Читаем без скачивания Одноклассники smerti - Анна Литвиновы
Шрифт:
Интервал:
Закладка:
Лицо историка дернулось в болезненной усмешке.
— Я и старался… быть им близок… — вымолвил он. — И пока они в школе учились, и потом…
— Потом? — переспросил журналист. — Потом — это когда?
— Да не далее как позавчера, — пожал плечами историк. — Ко мне на чашку чая ребята девяносто девятого года выпуска приходили. — И объяснил: — У всех ведь жизнь по-разному складывается, и ведут люди себя по-разному. Кто-то после выпускного бала в сторону школы смотреть не может, а другие и спустя годы захаживают. Просто поболтать. Или, — он тепло улыбнулся, — похвастаться. Кто детьми гордится, кто карьерой…
— А Лена? — словно бы мимоходом поинтересовался журналист.
— Лена — нет, — вздохнул историк. — Хотя и в одном районе живем, она меня избегала. Увидит случайно на улице и спешит на другую сторону перейти. Но я не обижался… — Он снова снял очки, тщательно протер их полой ковбойки и задумчиво добавил: — Все это объяснимо, конечно. Состоялась бы ее блестящая карьера — она совсем бы по-другому себя вела. А так — стыдилась, видно… Что нетрезвая, что плохо выглядит… — учитель опустил голову.
— Менты подозревают, что ее Степан убил, — пробросил Полуянов.
— Не думаю, — покачал головой историк. — Степа — он, по-моему, и мухи не обидит.
— Да с пьяных глаз все бывает, — возразил Дима. — И сами ведь сказали: он со школьных лет сильно изменился.
— Не согласен, — горячо возразил учитель. — В процессе взросления меняются лишь некоторые, не самые ключевые, черты характера. А основа, базис , остается неизменным.

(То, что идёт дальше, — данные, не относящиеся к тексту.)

/-- Input tensor references with the byte at which each stands, in the order of R601. -/
def inRefs (d : Desc) : List (Nat × TRef) :=
  let a := (56, d.tref 56)
  let b := (88, d.tref 88)
  match d.op with
  | some .convert | some .func | some .clamp | some .smax | some .lsmax | some .rowred | some .rowstat | some .scan
  | some .halo | some .upd => [a]
  | some .gate => [a, b]
  | some .affine => if d.isFma then [a, b, (104, d.tref 104)] else [a, b]
  | some .rmsn => if d.resEn then [a, b] else [a]
  | some .mcombine => if d.preload = 2 then [a] else []
  | _ => []

/-- The write-back reference of RMSN (R427). -/
def wbRef (d : Desc) : Option TRef :=
  if d.hsumEn then some { d.tref 88 with eoff := field d 104 4, soff := field d 108 4 } else none

/-- Every tensor reference of the descriptor, outputs included. -/
def refs (d : Desc) : List TRef := d.inRefs.map (·.2) ++ d.outRef.toList

/-- Does any output have GRAD set (R400)? -/
def grad (d : Desc) : Bool := match d.outRef with | some r => r.grad | none => false

/-- Is any output stochastically rounded (R111, R112)? -/
def stochastic (d : Desc) : Bool :=
  match d.outRef with | some r => r.grad && r.fmt != .fp32 && !d.is .halo && !d.is .rmsn | none => false

/-- Where the draw fields stand: TENSOR_ID, ELEM_BASE, LROW and the byte of STREAM. -/
def drawAt (d : Desc) : Nat × Nat × Nat × Nat := if d.is .upd then (108, 112, 118, 120) else (112, 116, 122, 124)
def tensorId (d : Desc) : Nat := field d d.drawAt.1 4
def elemBase (d : Desc) : Nat := 256 * field d d.drawAt.2.1 6
def lrow (d : Desc) : Nat := 256 * field d d.drawAt.2.2.1 2
def stream (d : Desc) : Nat := d.fb d.drawAt.2.2.2 1 3 0
def srCode (d : Desc) : Nat := d.fb d.drawAt.2.2.2 1 5 4

/-- The number of random bits (R113). -/
def srBits (d : Desc) (f : Fmt) : Nat :=
  match d.srCode with | 1 => 8 | 2 => 16 | _ => if f.width = 16 then 16 else 8

def fcur (d : Desc) : Bool := (d.std || d.is .gate) && bit (field d 124 1) 6
def acur (d : Desc) : Bool := (d.std || d.is .mcombine) && !d.row && bit (field d 124 1) 7
def fgen (d : Desc) : Nat := field d 104 4
def agen (d : Desc) : Nat := field d 108 4

/-- The slot of a function code, 64 for a program (R408). -/
def codeSlot (c : Nat) : Option Nat :=
  if 0xC0 ≤ c ∧ c ≤ 0xFF then some 64
  else if 0x89 ≤ c ∧ c ≤ 0xB7 then some (c - 0x80)
  else match c with
    | 0x01 | 0x02 => some 1 | 0x09 | 0x0A => some 3 | 0x0B => some 4 | 0x0C => some 5 | 0x0D => some 6 | 0x0E => some 7
    | 0x0F => some 8 | _ => none

/-- The function slot that FGEN governs (R397, R408, and the row operations' slot 1). -/
def fslot (d : Desc) : Option Nat :=
  match d.op with
  | some .func | some .gate => codeSlot d.f1
  | some .smax | some .lsmax => some 1
  | some .rowred => if d.f1 % 8 = 5 then some 1 else none
  | some .scan => if d.f1 % 2 = 1 then some 1 else none
  | _ => none

/-- The function slot that AGEN governs; the row operations have no AGEN. -/
def aslot (d : Desc) : Option Nat := if d.row then none else codeSlot d.act

-- Reserved fields ----------------------------------------------------------------------------------------------------

/-- The bits m to l of byte o. -/
def mb (o m l : Nat) : Nat := (2 ^ (m - l + 1) - 1) <<< (8 * o + l)
/-- All bits of n bytes from byte o on. -/
def my (o n : Nat) : Nat := (2 ^ (8 * n) - 1) <<< (8 * o)
/-- A mask where a condition holds. -/
def on (b : Bool) (m : Nat) : Nat := if b then m else 0

/-- The fields of the common header that R355 gives a meaning. -/
def maskHeader : Nat :=
  my 0 1 ||| mb 1 5 0 ||| mb 2 1 0 ||| my 4 8 ||| my 16 20 ||| (mb 40 7 3 ||| my 41 7)

/-- The header's fields under an operation (R386) and with a shape word. -/
def maskHead (d : Desc) : Nat :=
  match d.op with
  | some o =>
    if o.isControl then my 0 1 ||| mb 1 1 0 ||| mb 1 4 4 ||| my 4 4
    else if d.shapeAddr ≠ 0 then maskHeader - (my 24 2 ||| my 28 4) else maskHeader
  | none => maskHeader

/-- Used bits of a tensor reference at byte o: `inp` an input whose SAT, GRAD and HEADROOM have no use, `plane` whether
EOFF, SOFF and LP name memory, `lp` whether LP is in use, `vt` whether VOFF is (R391, R395, R490). A code that names no format is
read as FP32 here: its SOFF and VOFF count as reserved, and check 1 precedes FORMAT_INVALID (log 88). -/
def maskRef (d : Desc) (o : Nat) (inp plane lp vt : Bool) : Nat :=
  let r := d.tref o
  let f := r.fmt
  on plane (my o 4) ||| on (plane && f.scaled) (my (o + 4) 4) ||| my (o + 8) 4 ||| mb (o + 12) 4 0 |||
  on (!inp) (mb (o + 12) 8 5) ||| on (plane && lp) (mb (o + 12) 23 9) ||| on (vt && f.isB) (my (o + 15) 1)

def maskIn (d : Desc) (o : Nat) : Nat := d.maskRef o true true true true

/-- Operand A: its planes come from staging under FUSE (R395). -/
def maskA (d : Desc) : Nat := d.maskRef 56 true (!d.fuse) true (!d.fuse)

/-- Does O's reference name memory (R490)? -/
def outPlanes (d : Desc) : Bool := d.last || d.is .rowred || d.is .rowstat || d.is .halo

def perRowOut (d : Desc) : Bool := d.is .rowred || d.is .rowstat
def maskO (d : Desc) : Nat := d.maskRef 72 false d.outPlanes (!d.perRowOut) true

def maskDraw (d : Desc) : Nat :=
  let p := d.drawAt
  on d.grad (my p.1 4 ||| my p.2.1 6 ||| my p.2.2.1 2 ||| mb p.2.2.2 5 0)

/-- The generation fields and current bits that are in use (R399). -/
def maskGen (d : Desc) : Nat :=
  let f := d.fslot.isSome && !d.curAll
  let a := d.aslot.isSome && !d.curAll
  on (f && !d.fcur) (my 104 4) ||| on f (mb 124 6 6) ||| on (a && !d.acur) (my 108 4) ||| on a (mb 124 7 7)

def maskBody (d : Desc) : Nat :=
  let b55 := mb 55 2 0 ||| on d.biasEn (mb 55 7 3)
  let epi := on d.scaleEn (my 88 4) ||| on d.clipEn (my 92 8) ||| on d.biasEn (my 100 4)
  match d.op with
  | some .fence | some .mark => mb 48 0 0
  | some .capture => (mb 48 7 6 ||| my 49 7) ||| (mb 56 7 6 ||| my 57 7)
  | some .peek => my 48 4 ||| (mb 56 7 6 ||| my 57 7)
  | some .loadIngot =>
    on (!d.romFlag) (mb 48 7 6 ||| my 49 7) ||| my 56 1 ||| on (d.target ≤ 8) (mb 57 0 0) ||| my 60 4
  | some .switch => my 56 1 ||| my 60 4
  | some .gate =>
    my 48 6 ||| d.maskA ||| d.maskO ||| d.maskIn 88 ||| d.maskDraw ||| d.maskGen ||| mb 125 0 0
  | some .affine =>
    my 48 5 ||| mb 53 1 0 ||| mb 55 2 2 ||| d.maskA ||| d.maskO ||| d.maskIn 88 ||| mb 125 0 0 |||
    (if d.isFma then d.maskIn 104 else on d.clipEn (my 104 8) ||| d.maskDraw)
  | some .rmsn =>
    my 48 5 ||| mb 53 3 0 ||| on d.span (my 54 2) ||| d.maskA ||| d.maskO |||
    on d.resEn (d.maskRef 88 false true true true) ||| on d.hsumEn (my 104 4) |||
    on (d.hsumEn && (d.tref 88).fmt.scaled) (my 108 4) ||| my 112 4 ||| on d.gammaEn (my 116 4) |||
    on d.rmsEn (my 120 4) ||| my 124 3 ||| mb 127 0 0 ||| mb 127 5 5
  | some .mcombine =>
    my 48 7 ||| b55 ||| epi |||
    (if d.fuse then d.maskA else if d.preload = 2 then d.maskIn 56 else if d.preload = 1 then my 56 4 ||| mb 68 4 0 else 0) |||
    d.maskO ||| on d.srcMem (my 104 4) ||| d.maskDraw ||| d.maskGen ||| mb 125 0 0 ||| mb 126 2 0 ||| on (!d.srcMem) (my 127 1)
  | some .chain => my 48 6 ||| mb 54 1 0 ||| my 56 10
  | some .halo => my 48 5 ||| mb 53 1 0 ||| my 54 2 ||| d.maskA ||| d.maskO ||| my 88 2
  | some .upd =>
    my 48 5 ||| mb 53 6 0 ||| on (d.prot == 2) (my 54 2) ||| d.maskIn 56 |||
    on d.copyEn (d.maskRef 72 false true true true) ||| my 88 12 ||| on (d.prot != 0) (my 100 8) ||| d.maskDraw
  | some o =>
    let f1m := match o with
      | .func => my 53 1 | .rowred => mb 53 2 0 | .rowstat => mb 53 0 0 | .scan => mb 53 0 0 | _ => 0
    my 48 5 ||| f1m ||| my 54 1 ||| b55 ||| epi ||| d.maskA ||| d.maskO ||| d.maskGen ||| d.maskDraw |||
    on (o.isRow) (my 108 3) ||| on (o == .func && d.f1 == 8) (my 108 4) |||
    mb 125 1 0 ||| on d.padEn (mb 125 4 2) ||| mb 125 5 5 ||| on d.span (my 126 2)
  | none => 0

/-- An ACT code that R408 allows in the ACT byte. -/
def actOk (c : Nat) : Bool := c == 0 || (c ≤ 0x0F && c != 0x08) || (0x89 ≤ c && c ≤ 0xB7)

/-- An F1 code of FUNC that R408 lists. -/
def funcOk (c : Nat) : Bool := (1 ≤ c && c ≤ 0x0F) || (0x89 ≤ c && c ≤ 0xB7) || (0xC0 ≤ c && c ≤ 0xFF)

/-- Values that an encoding table marks as reserved (R402), and the bits that R385 and R446 make reserved. -/
def reservedValue (d : Desc) : Bool :=
  let single := d.fuse || !d.last
  let sr := d.grad && d.srCode == 3
  match d.op with
  | some .fence | some .mark | some .capture | some .switch | some .peek => single ||
      (d.is .switch && !(d.target ≤ 55 || d.target == 0x80))
  | some .loadIngot => single || !(d.target ≤ 55 || d.target == 0x80)
  | some .chain => single || decide (2 < d.chainOp)
  | some .upd => single || d.wdMode == 3 || d.prot == 3 || sr
  | some .func => !funcOk d.f1 || !actOk d.act || sr
  | some .gate => d.f1 == 0 || !actOk d.f1 || sr
  | some .mcombine =>
    d.nSplit == 0 || decide (64 < d.nSplit) || d.preload == 3 || (d.fuse && d.preload != 2) || !actOk d.act || sr
  | some .rowred => decide (5 < d.f1 % 8) || !actOk d.act || sr
  | some .affine => sr
  | some o => if o.isStd then !actOk d.act || sr else false
  | none => false

/-- Check 1 of R344. -/
def reservedSet (d : Desc) : Bool :=
  match d.op with
  | none => ofBytes (d.take 48) &&& maskHeader != ofBytes (d.take 48)
  | some _ =>
    let m := d.maskHead ||| d.maskBody
    (ofBytes d &&& m != ofBytes d) || d.reservedValue || (d.shapeAddr % 32 != 0)

-- Ranges -------------------------------------------------------------------------------------------------------------

/-- A range of memory: first byte and length. -/
abbrev Range := Nat × Nat

/-- The ranges of a tensor reference (R405): element plane and scale plane of `cols` columns. -/
def refRanges (d : Desc) (r : TRef) (cols : Nat) : List Range :=
  let f := r.fmt
  (d.addr (32 * r.eoff), (d.planRows - 1) * r.pitch + f.rowBytes cols) ::
    (if f.scaled then [(d.addr (8 * r.soff), (d.planRows - 1) * r.spitch + cols / 32)] else [])

/-- The value table of a B3 or B2 reference (R63, R389). -/
def vtRange (d : Desc) (r : TRef) : List Range :=
  if r.fmt == .b3 then [(d.addr (64 * r.voff), 32)] else if r.fmt == .b2 then [(d.addr (64 * r.voff), 16)] else []

def vec (d : Desc) (off : Nat) : Range := (d.addr (32 * off), 4 * d.planCols)

/-- Bytes of a per-row output value (R393). -/
def perRowSize (d : Desc) : Nat := if d.is .rowstat then 32 else (d.tref 72).fmt.width / 8

/-- The pitch of a state set's rows (R560), and a set's range (R570). -/
def setPitch (d : Desc) : Nat := (d.tref 56).lp * 4096
def setAddr (d : Desc) (n : Nat) : Nat := d.addr (32 * d.soffN n)
def setRange (d : Desc) (n : Nat) : Range := (d.setAddr n, (d.planRows - 1) * d.setPitch + 16 * d.planCols)

/-- Address of partial j (R432), and the range of all partials (R405). -/
def partSize (d : Desc) : Nat := d.planRows * (d.tref 72).lp * 1024
def partAddr (d : Desc) (j : Nat) : Nat := d.addr (d.partOff * 32 + j * d.partSize)

/-- Input ranges in memory; a staged operand has none (R405). -/
def inRanges (d : Desc) : List Range :=
  let ts := d.inRefs.flatMap (fun p => if p.1 = 56 && d.fuse then [] else d.refRanges p.2 d.planCols ++ d.vtRange p.2)
  let vt := match d.outRef with | some r => d.vtRange r | none => []
  let bias := if d.biasEn then [d.vec d.biasOff] else []
  match d.op with
  | some .rmsn => ts ++ vt ++ (if d.gammaEn then [d.vec (field d 116 4)] else [])
  | some .mcombine =>
    ts ++ vt ++ bias ++ (if d.preload = 1 then [d.vec (d.tref 56).eoff] else []) ++
      (if d.srcMem then [(d.partAddr 0, d.nSplit * d.partSize)] else [])
  | some .chain => [(d.addr (32 * field d 56 4), d.planRows * d.planCols * 4)]
  | some .upd => ts ++ vt ++ [(d.paramAddr, 64)]
  | some _ => ts ++ vt ++ bias
  | none => []

/-- Output ranges in memory, one list for each output (R405, R490). -/
def outRanges (d : Desc) : List (List Range) :=
  let prim := match d.op with
    | some .chain => [[(d.addr (32 * field d 60 4), d.planRows * d.planCols * 4)]]
    | some .upd => [[d.setRange 0], [d.setRange 1]] ++ (if d.copyEn then [d.refRanges (d.tref 72) d.planCols] else [])
    | some .rowred | some .rowstat => [[(d.addr (32 * (d.tref 72).eoff), d.planRows * d.perRowSize)]]
    | some .peek => [[(d.peekDest, d.peekCount * 65536)]]
    | some o => if o.isData && d.last then [d.refRanges (d.tref 72) d.planCols] else []
    | none => []
  prim ++ (match d.wbRef with | some r => [d.refRanges r d.planCols] | none => []) ++
    (if d.rmsEn then [[(d.addr (32 * field d 120 4), d.planRows * 4)]] else [])

/-- The per-row hallmark area (R367). -/
def hashRange (d : Desc) : List Range := if d.rowHash && d.data then [(d.rowHashAddr, 8 * d.planRows)] else []

/-- Do two ranges share a byte? -/
def overlap (a b : Range) : Bool := decide (0 < a.2 ∧ 0 < b.2 ∧ a.1 < b.1 + b.2 ∧ b.1 < a.1 + a.2)
def anyOverlap (xs ys : List Range) : Bool := xs.any (fun x => ys.any (overlap x))

/-- What the descriptor reads and writes (R500, R571): a UPD reads the set of IN_SET and writes the other. -/
def readRanges (d : Desc) : List Range := d.inRanges ++ (if d.is .upd then [d.setRange d.inSet] else [])
def writeRanges (d : Desc) : List Range :=
  (if d.is .upd then d.setRange (1 - d.inSet) :: (d.outRanges.drop 2).flatten else d.outRanges.flatten) ++ d.hashRange

/-- Every range that the descriptor names under R405 (R482, R498): a control operation has none. -/
def allRanges (d : Desc) : List Range := if d.data then d.inRanges ++ d.outRanges.flatten ++ d.hashRange else []

/-- Check 6 of R344 (R302, R368, R406, R570). R368 tests the address of the hallmark
area; R406 tests one output against another, so the two planes of one output are not compared. -/
def inPlace (d : Desc) : Bool :=
  let outs := d.outRanges
  let pairwise := (List.range outs.length).any (fun i => (List.range i).any (fun j => anyOverlap (outs.getD i []) (outs.getD j [])))
  d.data && (anyOverlap outs.flatten d.inRanges || pairwise || anyOverlap (d.hashRange.map (fun r => (r.1, 1))) (outs.flatten ++ d.inRanges))

end Desc
end Sys2Proof.Machine
end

— Получается, у Коренковой всегда был базис — что она алкоголичкой станет? — прищурился Полуянов.
— Я не ожидал, конечно, именно такого конца, — пожал плечами Иван Адамович. — Но то, что Лена подвержена мании, знал всегда. Она была излишне самонадеянна. Излишне упряма. Излишне в себя влюблена. Я еще в школе предупреждал ее маму, что дочь может плохо кончить. Увы, Галина Вадимовна меня не слушала. Предпочитала искать внешних врагов…
«Да ты не историк — психолог!» — усмешливо подумал Дима.
— Но я сейчас не о Лене, — сказал учитель. — Хотите, докажу вам, что Степан не убийца?
— Он, что ли, тоже к вам на чашку чая приходил? В тот день, когда Елена погибла? — усмехнулся Полуянов. — Алиби ему хотите создать?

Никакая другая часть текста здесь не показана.